[Provided information — start]
-- ==== Sys2Proof/Laws/Bits.lean ====
section
/-! SUPPORT. The laws of bits: a field read back, the lengths of the encoder's bits, and packing bits into bytes. -/

namespace Sys2Proof

@[simp] theorem natBits_length (w v : Nat) : (natBits w v).length = w := by
  induction w with
  | zero => rfl
  | succ w ih => simp [natBits, ih]

@[simp] theorem field_length {w : Nat} (v : BitVec w) : (field v).length = w :=
  natBits_length w v.toNat

theorem bitsNat_foldl (bs : Bits) (acc : Nat) :
    bs.foldl (fun acc b => 2 * acc + b.toNat) acc = acc * 2 ^ bs.length + bitsNat bs := by
  induction bs generalizing acc with
  | nil => simp [bitsNat]
  | cons b rest ih =>
    simp only [bitsNat, List.foldl_cons, List.length_cons]
    rw [ih, ih (2 * 0 + b.toNat)]
    ring

/-- The number of a run of bits, first bit most significant. -/
theorem bitsNat_cons (b : Bool) (bs : Bits) : bitsNat (b :: bs) = b.toNat * 2 ^ bs.length + bitsNat bs := by
  have h := bitsNat_foldl bs (2 * 0 + b.toNat)
  simpa [bitsNat] using h

theorem bitsNat_append (xs ys : Bits) : bitsNat (xs ++ ys) = bitsNat xs * 2 ^ ys.length + bitsNat ys := by
  have h := bitsNat_foldl ys (bitsNat xs)
  simpa [bitsNat, List.foldl_append] using h

theorem bitsNat_lt (bs : Bits) : bitsNat bs < 2 ^ bs.length := by
  induction bs with
  | nil => simp [bitsNat]
  | cons b rest ih =>
    rw [bitsNat_cons, List.length_cons, pow_succ]
    cases b <;> simp <;> omega

/-- Reading back what `PutBits` wrote gives the low bits of the value. -/
theorem bitsNat_natBits (w v : Nat) : bitsNat (natBits w v) = v % 2 ^ w := by
  induction w with
  | zero => simp [natBits, bitsNat, Nat.mod_one]
  | succ w ih =>
    rw [natBits, bitsNat_cons, ih, natBits_length, Nat.testBit_eq_decide_div_mod_eq, Nat.mod_pow_succ]
    have h : v / 2 ^ w % 2 < 2 := Nat.mod_lt _ (by omega)
    by_cases h1 : v / 2 ^ w % 2 = 1
    · simp [h1]; ring
    · have h0 : v / 2 ^ w % 2 = 0 := by omega
      simp [h0]

@[simp] theorem bitsNat_field {w : Nat} (v : BitVec w) : bitsNat (field v) = v.toNat := by
  rw [field, bitsNat_natBits, Nat.mod_eq_of_lt v.isLt]

/-- `GetBits` reads back a field and leaves the rest. -/
theorem getBits_field {w : Nat} (v : BitVec w) (rest : Bits) : getBits w (field v ++ rest) = some (v, rest) := by
  have h1 : (field v ++ rest).take w = field v := by
    rw [List.take_append_of_le_length (by simp)]
    exact List.take_of_length_le (by simp)
  have h2 : (field v ++ rest).drop w = rest := by
    rw [List.drop_append_of_le_length (by simp)]
    simp
  simp only [getBits, h1, h2, bitsNat_field, BitVec.ofNat_toNat]
  simp

/-- What `GetBits` leaves is the bits after the first `w`. -/
theorem getBits_some {w : Nat} {bs rest : Bits} {v : BitVec w} (h : getBits w bs = some (v, rest)) :
    w ≤ bs.length ∧ rest = bs.drop w := by
  simp only [getBits] at h
  split at h
  · cases h
  · simp only [Option.some.injEq, Prod.mk.injEq] at h
    exact ⟨by omega, h.2.symm⟩

/-- `GetBits` fails only where too few bits remain. -/
theorem getBits_none {w : Nat} {bs : Bits} : getBits w bs = none ↔ bs.length < w := by
  simp [getBits]

/-- The bits above the field do not matter to it. -/
theorem natBits_add_mul (w m a c : Nat) (h : w ≤ m) : natBits w (a * 2 ^ m + c) = natBits w c := by
  induction w with
  | zero => rfl
  | succ w ih =>
    rw [natBits, natBits, ih (by omega)]
    congr 1
    rw [Nat.testBit_eq_decide_div_mod_eq, Nat.testBit_eq_decide_div_mod_eq]
    obtain ⟨k, rfl⟩ : ∃ k, m = w + 1 + k := ⟨m - (w + 1), by omega⟩
    congr 1
    have e : a * 2 ^ (w + 1 + k) + c = c + 2 ^ w * (2 * (a * 2 ^ k)) := by rw [pow_add, pow_succ]; ring
    rw [e, Nat.add_mul_div_left _ _ (by positivity)]
    simp

/-- A run of bits is what `PutBits` writes for its number. -/
theorem natBits_bitsNat (bs : Bits) : natBits bs.length (bitsNat bs) = bs := by
  induction bs with
  | nil => rfl
  | cons b r ih =>
    rw [List.length_cons, natBits, bitsNat_cons]
    have hl := bitsNat_lt r
    congr 1
    · cases b
      · simpa using Nat.testBit_lt_two_pow hl
      · simp [Nat.testBit_two_pow_add_eq, Nat.testBit_lt_two_pow hl]
    · rw [natBits_add_mul _ _ _ _ (Nat.le_refl _), ih]

/-- The field of a number that fits it. -/
theorem field_ofNat {w v : Nat} (h : v < 2 ^ w) : field (BitVec.ofNat w v) = natBits w v := by
  simp [field, Nat.mod_eq_of_lt h]

/-- What `GetBits` read was the bits of the field it gave. -/
theorem getBits_exact {w : Nat} {bs rest : Bits} {v : BitVec w} (h : getBits w bs = some (v, rest)) :
    bs = field v ++ rest := by
  simp only [getBits] at h
  split at h
  · cases h
  · simp only [Option.some.injEq, Prod.mk.injEq] at h
    obtain ⟨rfl, rfl⟩ := h
    have hl : (bs.take w).length = w := by simp; omega
    have hlt := bitsNat_lt (bs.take w)
    have e := natBits_bitsNat (bs.take w)
    rw [hl] at hlt e
    rw [field_ofNat hlt, e, List.take_append_drop]

@[simp] theorem bytesBits_nil : bytesBits [] = [] := rfl

@[simp] theorem bytesBits_cons (b : Byte) (bs : List Byte) : bytesBits (b :: bs) = field b ++ bytesBits bs := by
  simp [bytesBits]

@[simp] theorem bytesBits_length (bs : List Byte) : (bytesBits bs).length = 8 * bs.length := by
  induction bs with
  | nil => rfl
  | cons b rest ih => simp [ih]; omega

/-- Eight bits are the bits of the byte they make. -/
theorem field_ofNat_bitsNat (bs : Bits) (h : bs.length = 8) : field (BitVec.ofNat 8 (bitsNat bs)) = bs := by
  match bs, h with
  | [b0, b1, b2, b3, b4, b5, b6, b7], _ =>
    revert b0 b1 b2 b3 b4 b5 b6 b7
    decide

/-- A packed buffer holds the bits, then fewer than eight 0-bits. -/
theorem bytesBits_packBits (bs : Bits) :
    ∃ pad, bytesBits (packBits bs) = bs ++ List.replicate pad false ∧ pad < 8 := by
  induction bs using packBits.induct with
  | case1 => exact ⟨0, by simp [packBits]⟩
  | case2 b0 b1 b2 b3 b4 b5 b6 b7 rest ih =>
    obtain ⟨pad, h, hp⟩ := ih
    refine ⟨pad, ?_, hp⟩
    rw [packBits, bytesBits_cons, field_ofNat_bitsNat _ (by simp), h]
    simp
  | case3 few h1 h2 =>
    have hl : 0 < few.length ∧ few.length < 8 := by
      constructor
      · exact List.length_pos_of_ne_nil h1
      · by_contra hc
        exact h2 few[0] few[1] few[2] few[3] few[4] few[5] few[6] few[7] (few.drop 8)
          (by simp only [List.getElem_cons_drop, List.drop_zero])
    refine ⟨8 - few.length, ?_, by omega⟩
    rw [packBits]
    · rw [bytesBits_cons, field_ofNat_bitsNat _ (by simp; omega)]
      simp
    · exact h1
    · exact h2

/-- `ceil8(OUTBITS)` bytes are output. -/
theorem packBits_length (bs : Bits) : (packBits bs).length = (bs.length + 7) / 8 := by
  obtain ⟨pad, h, hp⟩ := bytesBits_packBits bs
  have := congrArg List.length h
  simp at this
  omega

/-- `LEN` read back from its four bytes. -/
theorem fromLe32_le32 (n : Nat) (h : n < 2 ^ 32) :
    fromLe32 (BitVec.ofNat 8 n) (BitVec.ofNat 8 (n / 2 ^ 8)) (BitVec.ofNat 8 (n / 2 ^ 16)) (BitVec.ofNat 8 (n / 2 ^ 24)) = n := by
  simp only [fromLe32, BitVec.toNat_ofNat]
  omega

/-- Four bytes carry a number below `2 ^ 32`. -/
theorem fromLe32_lt (b0 b1 b2 b3 : Byte) : fromLe32 b0 b1 b2 b3 < 2 ^ 32 := by
  have h0 := b0.isLt
  have h1 := b1.isLt
  have h2 := b2.isLt
  have h3 := b3.isLt
  simp only [fromLe32]
  omega

end Sys2Proof
end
[Provided information — finish]
▸ **Goal of the exercise**
Copy out only the lines above from the one with "rw [e, Nat.add_mul_div_left" to the one with "using Nat.testBit_lt_two_pow hl", inclusive, exactly as they stand.

▸ **Response to this exercise**
    rw [e, Nat.add_mul_div_left _ _ (by positivity)]
    simp

/-- A run of bits is what `PutBits` writes for its number. -/
theorem natBits_bitsNat (bs : Bits) : natBits bs.length (bitsNat bs) = bs := by
  induction bs with
  | nil => rfl
  | cons b r ih =>
    rw [List.length_cons, natBits, bitsNat_cons]
    have hl := bitsNat_lt r
    congr 1
    · cases b
      · simpa using Nat.testBit_lt_two_pow hl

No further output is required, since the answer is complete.